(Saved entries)
-- ==== Sys2Proof/Decode.lean ====
section
/-! DEFINITION. The decoder of command words (spec/30_encoding.md R94), total on every 32-bit value and every byte string,
rejecting by name, and the encoder (R90, R93). Byte lanes are little-endian (spec/20_memory.md R65). -/

namespace Sys2Proof

/-- Why a command word, or a byte string, is no command. Both reasons about a whole word complete with
UnsupportedAlgorithm (R94, R211; log 18). -/
inductive DecodeError where
  /-- Some bit of [31:5] is set. -/
  | reservedBits
  /-- ALG is 0 or 8 to 15. -/
  | unassignedAlgorithm
  /-- Fewer than four bytes: no whole command word (R95). -/
  | truncated
deriving DecidableEq, Repr

/-- The 32-bit word whose bytes are `b0` (bits [7:0]) to `b3` (bits [31:24]) (R65). -/
def wordOfBytes (b0 b1 b2 b3 : Byte) : Word := b3 ++ b2 ++ b1 ++ b0

/-- Byte lane `k` of a word, lane 0 holding bits [7:0] (R65). -/
def byteLane (w : Word) (k : Nat) : Byte := w.extractLsb' (8 * k) 8

/-- The four byte lanes of a word, lowest address first (R65). -/
def bytesOfWord (w : Word) : Bytes := [byteLane w 0, byteLane w 1, byteLane w 2, byteLane w 3]

/-- The fields of a command word (R90). -/
def fieldsOf (w : Word) : CommandFields :=
  { rsv := w.extractLsb' 5 27, dir := w.extractLsb' 4 1, alg := w.extractLsb' 0 4 }

/-- The algorithm of an ALG code (R91). -/
def algOf (c : BitVec 4) : Option Alg :=
  match c.toNat with
  | 1 => some .shift
  | 2 => some .vigenere
  | 3 => some .oneTimePad
  | 4 => some .atbash
  | 5 => some .railFence
  | 6 => some .blockA
  | 7 => some .blockB
  | _ => none

/-- The operation of a DIR bit (R92). -/
def dirOf (d : BitVec 1) : Dir := if d = 0 then .enc else .dec

/-- `Decode` of R94. -/
def decode (w : Word) : Except DecodeError Instr :=
  let f := fieldsOf w
  if f.rsv ≠ 0 then .error .reservedBits
  else
    match algOf f.alg with
    | none => .error .unassignedAlgorithm
    | some a => .ok (Instr.of a (dirOf f.dir))

/-- The command in the first four bytes of a byte string, and the bytes after them. -/
def decodeBytes : Bytes → Except DecodeError (Instr × Bytes)
  | b0 :: b1 :: b2 :: b3 :: rest =>
    match decode (wordOfBytes b0 b1 b2 b3) with
    | .ok i => .ok (i, rest)
    | .error e => .error e
  | _ => .error .truncated

/-- The word with given fields (R90). -/
def wordOfFields (f : CommandFields) : Word := f.rsv ++ f.dir ++ f.alg

/-- The command word of a command (R93). -/
def encode (i : Instr) : Word := wordOfFields i.fields

/-- The bytes of a command word, lowest address first (R65, R95). -/
def encodeBytes (i : Instr) : Bytes := bytesOfWord (encode i)

/-- The 32-bit command word that the opcode table's number `w` of `nbits` bits stands for: bits at or above `nbits` are 0,
and a command word has no bits above 31 (R95). -/
def tableWord (nbits w : Nat) : Word := BitVec.ofNat 32 (w % 2 ^ nbits)

/-- What the decoder reads from the command word of a row of the opcode table. -/
def decodeTableWord (nbits w : Nat) : Option Instr :=
  match decodeBytes (bytesOfWord (tableWord nbits w)) with
  | .ok (i, _) => some i
  | .error _ => none

end Sys2Proof
end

Work to be completed -
Using the data above, restate word for word the lines from its opening line through the line that contains "word (R95). -/", and no more.

Worked solution -
-- ==== Sys2Proof/Decode.lean ====
section
/-! DEFINITION. The decoder of command words (spec/30_encoding.md R94), total on every 32-bit value and every byte string,
rejecting by name, and the encoder (R90, R93). Byte lanes are little-endian (spec/20_memory.md R65). -/

namespace Sys2Proof

/-- Why a command word, or a byte string, is no command. Both reasons about a whole word complete with
UnsupportedAlgorithm (R94, R211; log 18). -/
inductive DecodeError where
  /-- Some bit of [31:5] is set. -/
  | reservedBits
  /-- ALG is 0 or 8 to 15. -/
  | unassignedAlgorithm
  /-- Fewer than four bytes: no whole command word (R95). -/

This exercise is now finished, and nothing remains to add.